Следует оговориться, что мы не считаем вышеописанный подход районированием в узком смысле слова. Районирование (regionalization) в нашем понимании это выделение индивидуальных целостных (не дизъюнктивных) регионов с неперекрывающимися границами, акцентированной спецификой и автономностью. Типология таких регионов в принципе возможна, но не самоочевидна, а объединение в хорионы более высокого ранга происходит по принципу смежности. С другой стороны, зонирование (zoning) предполагает градиентное изменение признаков (например, климатические зоны) и возможность повторения их сочетания в других изолированных местах, то есть дизъюнктив-ность выделяемых ареалов. При некоторых видах зонирования (например, прикладных хозяйственных) возможно и перекрывание границ, то есть наложение зон (подзон и т.д.). Для типизации (typiza-tion), в отличие от предыдущих форм аналитического расчленения природной среды (районирования и зонирования), характерны отсутствие акцента на индивидуальность выделяемых контуров, их повторяемость (дизъюнктивность), но не наложение в пространстве. Обсуждавшиеся выше схемы районирования Алтайского края [8-10] представляют собой смешение всех трех подходов к районированию в широком смысле.
Вполне возможно, что микрорайоны (и подрайоны) являются факультативными единицами районирования и могут быть выделены не во всех случаях. Так, например, П.Д. Ярошенко [11] указывал, что микрорайоны (геоботанические и ландшафтные) выделяются только в горах, где высотная
поясность является дополнительным фактором дифференциации среды, а на равнинах низшая единица районирования - район. Стоит отметить, что условия ложбин древнего стока с серией разновысот-ных и различных в геолого-геоморфологическом отношении террас также являются «дополнительным фактором дифференциации среды», отдаленно напоминающим высотную поясность и сжимающим контрастные среды на относительно небольших территориях.
В наиболее простом случае, если сравнивать локальные флоры или пробы флоры, взятые на некотором расстоянии друг от друга, то в зависимости от силы связей они будут группироваться в хорионы, которым может придаваться тот или иной иерархический ранг (микрорайоны, подрайоны, районы и т.д.). При этом пространствам между этими опорными точками свойственна «флористическая неопределенность». По этим пространствам и проводятся вероятные границы, точность которых определяется в том числе масштабом карты и расстоянием между опорными точками. При отсутствии значимых рубежей, границу между хорионами необходимо проводить примерно посередине между опорными точками. Считается, что флористические границы в известной степени неопределенны, размыты, генерализованы и так далее, что в конечном счете является имманентным свойством самих флор. Это отчасти верно, поскольку в большинстве случаев флористическая ситуация изменяется постепенно, то есть налицо принцип континуальности.

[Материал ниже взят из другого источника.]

-- ==== Sys2Proof/Laws/KeptMessages.lean ====
section
/-!
SUPPORT. What the operations of Machine/Messages.lean keep.
-/

set_option linter.all false

namespace Sys2Proof.Machine

theorem State.fwdIn_kept {z : State} {s : State} {port : ℕ} {frags : ℕ} {m : CtrlMsg} (h : Kept z s) :
    Kept z (State.fwdIn s port frags m) := by
  unfold State.fwdIn
  try dsimp only
  with_reducible
    repeat' (first
      | assumption | apply State.ctrlIn_kept | apply State.formMember_kept | apply State.joinIn_kept
      | apply State.forwarded_kept | intro _ _ _ | intro _ _ | intro _ | split)

end Sys2Proof.Machine
end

Следует отметить, что континуальность свойственна и другим естественным феноменам, хотя и проявляется различно в зависимости от масштаба. Так, например, достаточно трудно проследить четкую границу между черноземами обыкновенными и южными на плакорах Приобского плато, где в переходной зоне встречаются почвы, которые по отдельным признакам могут быть отнесены как к одному подтипу, так и к другому. Таким образом, при существовании четко выраженных подтипов черноземов границы между ними в известной степени размыты. Еще более сложно установление границ между сочетаниями зональных подтипов почв, например, между черноземами обыкновенными умеренно-засушливой степи и черноземами обыкновенными и слабовыщелоченными южной лесостепи. Все сказанное касается и других компонентов ландшафта, например, растительности, зональные типы которой постепенно сменяют друг друга. В условиях континуальности почвенного и растительного покрова - компонентов ландшафта, наиболее четко в физиономичном отношении подчиняющихся зональности как основному фактору дифференциации сравнительно однородных в геолого-геоморфологическом отношении равнин, возникает необходимость поиска индикаторных или дифференциальных признаков их подразделения.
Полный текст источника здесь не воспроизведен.